Литмир - Электронная Библиотека
A
A

Чигорин кивнул головой:

– Я понимаю эти чувства!

– Да, шахматы были истинным призванием Поля и должны были бы стать делом его жизни, – задумчиво продолжал Арну де Ривьер, – но, к сожалению, его слова расходились с делом. Он боролся против самого себя!

В ту зиму Поль победил и других известных маэстро, в том числе вашего покорного слугу, а затем снова уехал в Лондон, где за три недели провел ряд выступлений, после чего отплыл в Америку.

Двадцатидвухлетний покоритель шахматной Европы был встречен соотечественниками с огромным энтузиазмом. Толпы поклонников восторженно приветствовали его, но когда на разных банкетах Морфи приходилось выступать с ответным словом, он выглядел мрачным, разочарованным и повторял выученный назубок урок строгой мамаши, что «не надо увлекаться шахматами в ущерб другим, более серьезным занятиям», а порою сообщал, что, дескать, «шахматы – игра для философов», что они «должны быть только развлечением и отдыхом».
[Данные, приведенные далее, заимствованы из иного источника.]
-- ==== Sys2Proof/Safety.lean ====
section
/-! DEFINITION. The terms in which claims about the machine are made: legal configurations, the
invariants of the state, what a command may write, the opcode map as the spec lists it, and what it is
to be rounded correctly. -/

namespace Sys2Proof

/-- The legal ranges of R7's table. -/
abbrev Config.Legal (c : Config) : Prop :=
  (1 ≤ c.numSvf ∧ c.numSvf ≤ 16) ∧ (1 ≤ c.numPink ∧ c.numPink ≤ 16) ∧
  (1 ≤ c.numBank ∧ c.numBank ≤ 5) ∧ (1 ≤ c.numDelay ∧ c.numDelay ≤ 16) ∧
  (1 ≤ c.log2Cap ∧ c.log2Cap ≤ 24) ∧
  (F32.isFinite c.pinkRange = true ∧ F32.lt F32.zero c.pinkRange = true) ∧
  F32.lt c.resetLo c.resetHi = true ∧
  (F32.isNaN c.nanResult = true ∧ c.nanResult.getLsbD 22 = true)

/-! ### The opcode map of R82, as its table lists it -/

/-- A row of the opcode map. -/
structure OpRow where
  op : BitVec 6
  pattern : Word
  mask : Word
  deriving DecidableEq, Repr

/-- The map, in the table's order (30_encoding.md R82; spec/opcode_table.json). -/
def opcodeMap : List OpRow :=
  [⟨0x00#6, 0x00000000#32, 0xFFFFFFFF#32⟩, ⟨0x01#6, 0x04000000#32, 0xFC3F0000#32⟩,
   ⟨0x02#6, 0x08000000#32, 0xFC3F0000#32⟩, ⟨0x03#6, 0x0C000000#32, 0xFC03FFFF#32⟩,
   ⟨0x08#6, 0x20000000#32, 0xFFC0003C#32⟩, ⟨0x09#6, 0x24000000#32, 0xFC03FC3F#32⟩] ++
  [⟨0x10#6, 0x40000000#32, 0xFFC3FC3F#32⟩, ⟨0x11#6, 0x44000000#32, 0xFC3FFC3F#32⟩,
   ⟨0x12#6, 0x48000000#32, 0xFC3FFC3F#32⟩, ⟨0x18#6, 0x60000000#32, 0xFFC3FC3F#32⟩,
   ⟨0x19#6, 0x64000000#32, 0xFFC3FC3F#32⟩, ⟨0x1A#6, 0x68000000#32, 0xFFC3FC3F#32⟩] ++
  [⟨0x1B#6, 0x6C000000#32, 0xFC3FFC3F#32⟩, ⟨0x1C#6, 0x70000000#32, 0xFFFFFC3C#32⟩,
   ⟨0x1D#6, 0x74000000#32, 0xFC003C3F#32⟩, ⟨0x20#6, 0x80000000#32, 0xFFC3FC3F#32⟩,
   ⟨0x21#6, 0x84000000#32, 0xFFC3FC3F#32⟩, ⟨0x22#6, 0x88000000#32, 0xFFC3FC3F#32⟩] ++
  [⟨0x23#6, 0x8C000000#32, 0xFC003C3F#32⟩, ⟨0x28#6, 0xA0000000#32, 0xFC0003FF#32⟩,
   ⟨0x29#6, 0xA4000000#32, 0xFC0003FF#32⟩, ⟨0x2A#6, 0xA8000000#32, 0xFC0003FF#32⟩]

/-- The cause with which a block of configuration `c` rejects the command word `w`, none where it
executes it (R92). -/
def rejection (c : Config) (w : Word) : Option Cause :=
  match decode w with
  | .illegal cause => some cause
  | .ok i => if unitInRange c i then none else some .unitRange

/-! ### What a command may write -/

/-- The operand register a command writes: its `rd` where it has one (10_state.md R20). -/
def Instr.dest : Instr → Option Reg
  | .nop => none
  | .luih rd _ => some rd
  | .orlo rd _ => some rd
  | .mov rd _ => some rd
  | .svfcfg _ _ _ _ _ => none
  | .svfproc rd _ _ => some rd
  | .pseed _ _ => none
  | .pnext rd _ => some rd
  | .white rd _ => some rd
  | .oscpitch _ _ => none
  | .oscstep _ _ => none
  | .oscrst _ _ => none
  | .oscsaw rd _ => some rd
  | .oscmode _ _ => none
  | .bankmix rd _ _ _ => some rd
  | .dcfg _ _ => none
  | .dsetf _ _ => none
  | .dsetd _ _ => none
  | .dtick rd _ _ _ => some rd
  | .rescale rd _ _ _ => some rd
  | .resolve rd _ _ _ => some rd
  | .xfade rd _ _ _ => some rd

/-- A unit of the block. -/
inductive UnitName where
  | svf (k : UnitIx)
  | pink (k : UnitIx)
  | osc (j : UnitIx)
  | dly (k : UnitIx)
  deriving DecidableEq, Repr

/-- The unit whose state a command writes, the "written by" column of 10_state.md R33 to R40. -/
def Instr.target : Instr → Option UnitName
  | .nop => none
  | .luih _ _ => none
  | .orlo _ _ => none
  | .mov _ _ => none
  | .svfcfg u _ _ _ _ => some (.svf u)
  | .svfproc _ u _ => some (.svf u)
  | .pseed u _ => some (.pink u)
  | .pnext _ u => some (.pink u)
  | .white _ u => some (.pink u)
  | .oscpitch u _ => some (.osc u)
  | .oscstep u _ => some (.osc u)
  | .oscrst u _ => some (.osc u)
  | .oscsaw _ _ => none
  | .oscmode u _ => some (.osc u)
  | .bankmix _ _ _ _ => none
  | .dcfg u _ => some (.dly u)
  | .dsetf u _ => some (.dly u)
  | .dsetd u _ => some (.dly u)
  | .dtick _ u _ _ => some (.dly u)
  | .rescale _ _ _ _ => none
  | .resolve _ _ _ _ => none
  | .xfade _ _ _ _ => none

/-- The commands that write a delay space: DTICK stores one word, DCFG clears it (20_memory.md R60). -/
def Instr.storesTo : Instr → Option UnitIx
  | .nop => none
  | .luih _ _ => none
  | .orlo _ _ => none
  | .mov _ _ => none
  | .svfcfg _ _ _ _ _ => none
  | .svfproc _ _ _ => none
  | .pseed _ _ => none
  | .pnext _ _ => none
  | .white _ _ => none
  | .oscpitch _ _ => none
  | .oscstep _ _ => none
  | .oscrst _ _ => none
  | .oscsaw _ _ => none
  | .oscmode _ _ => none
  | .bankmix _ _ _ _ => none
  | .dcfg u _ => some u
  | .dsetf _ _ => none
  | .dsetd _ _ => none
  | .dtick _ u _ _ => some u
  | .rescale _ _ _ _ => none
  | .resolve _ _ _ _ => none
  | .xfade _ _ _ _ => none

namespace Machine

/-! ### Invariants of the state -/

/-- The error record (R28, R29, R202): clear while ERR is 0; while ERR is 1 it names a command word
this block rejects, and the cause it rejects it with. -/
def recordOk (s : State) : Prop :=
  if s.err then ∃ cause, rejection s.cfg s.errCmd = some cause ∧ s.cause = cause.code
  else s.cause = 0#4 ∧ s.errCmd = 0x00000000#32

/-- Every delay space is in canonical form within its `C` words, and its write index is in `0..C-1`
(R40). -/
def ringsOk (s : State) : Prop :=
  ∀ k : UnitIx, Memory.wf (s.dlyAt k).buf ∧ Memory.within s.cfg.capacity (s.dlyAt k).buf ∧
    (s.dlyAt k).w < s.cfg.capacity

/-- Every generator is nonzero (R35, R120). -/
def generatorsOk (s : State) : Prop := ∀ k : UnitIx, (s.pinkAt k).rng ≠ 0#32

/-- An oscillator's phase is below 1 or a NaN (R141). -/
def phaseOk (ph : Word) : Prop := F32.isNaN ph = true ∨ F32.lt ph F32.one = true

/-- An LFO phase is in `[0, 1)` or a NaN (R40, R165). -/
def lfoPhaseOk (ph : Word) : Prop :=
  F32.isNaN ph = true ∨ (F32.ge ph F32.zero = true ∧ F32.lt ph F32.one = true)

/-- Every phase of the block is wrapped. -/
def phasesOk (s : State) : Prop :=
  (∀ j : UnitIx, phaseOk (s.oscAt j).phase) ∧ ∀ k : UnitIx, lfoPhaseOk (s.dlyAt k).lfoPhase

/-! ### Sequences of commands -/

/-- Commands one after another, stopping where one stops. -/
def execAll : List Instr → State → Result
  | [], s => .next s
  | i :: rest, s =>
    match exec i s with
    | .next s' => execAll rest s'
    | .fault r => .fault r
    | .refused r => .refused r

/-- One frame per sample of a list (70_reset_and_hazards.md R235): the host writes the sample to `rs1`
and issues DTICK. -/
def tickAll (rd : Reg) (u : UnitIx) (rs1 rs2 : Reg) : List Word → State → Result
  | [], s => .next s
  | x :: rest, s =>
    match exec (.dtick rd u rs1 rs2) (s.writeReg rs1 x) with
    | .next s' => tickAll rd u rs1 rs2 rest s'
    | .fault r => .fault r
    | .refused r => .refused r

end Machine

namespace F32

/-- The real values from here on, in units of 2^-149, round to an infinity: the largest finite
magnitude and half a step more (R9). -/
def overflowAt : Nat := 2 ^ 277 - 2 ^ 252

/-- `r` is `num / den` units correctly rounded (R9): finite and as near as any finite binary32 is, with
an even pattern where two are equally near; or the infinity of `num`'s sign, where `num / den` is past
the largest finite magnitude by at least half a step. `den` is positive. -/
def RoundsTo (num : Int) (den : Nat) (r : Word) : Prop :=
  if isFinite r then
    |num| < overflowAt * den ∧
    (∀ z, isFinite z = true → |units r * den - num| ≤ |units z * den - num|) ∧
    (∀ z, isFinite z = true → units z ≠ units r →
      |units r * den - num| = |units z * den - num| → r.getLsbD 0 = false)
  else isInf r = true ∧ overflowAt * den ≤ |num| ∧ (sign r = true ↔ num < 0)

end F32

end Sys2Proof
end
Такое отношение к шахматам у Морфи стало теперь сочетаться со своеобразной манией величия. Так, он заявил, что согласится играть с тем или иным европейским чемпионом, как бы силен тот ни был, лишь давая ему фору пешку и ход. Дико! Правда, тогда шахматная теория не была так детально разработана, как сейчас, но смешно даже предположить, что при всем своем искусстве Поль мог бы добиться успеха на таких условиях против того же Андерсена или против Стаунтона, Петрова, Урусова да вообще против любого опытного маэстро.

А своим землякам мой Поль, фигурально выражаясь, попросту плюнул в физиономию, добавив, что с любым американским шахматистом будет играть, если вообще согласится, лишь давая вперед коня! Коня!!! Глупость явная!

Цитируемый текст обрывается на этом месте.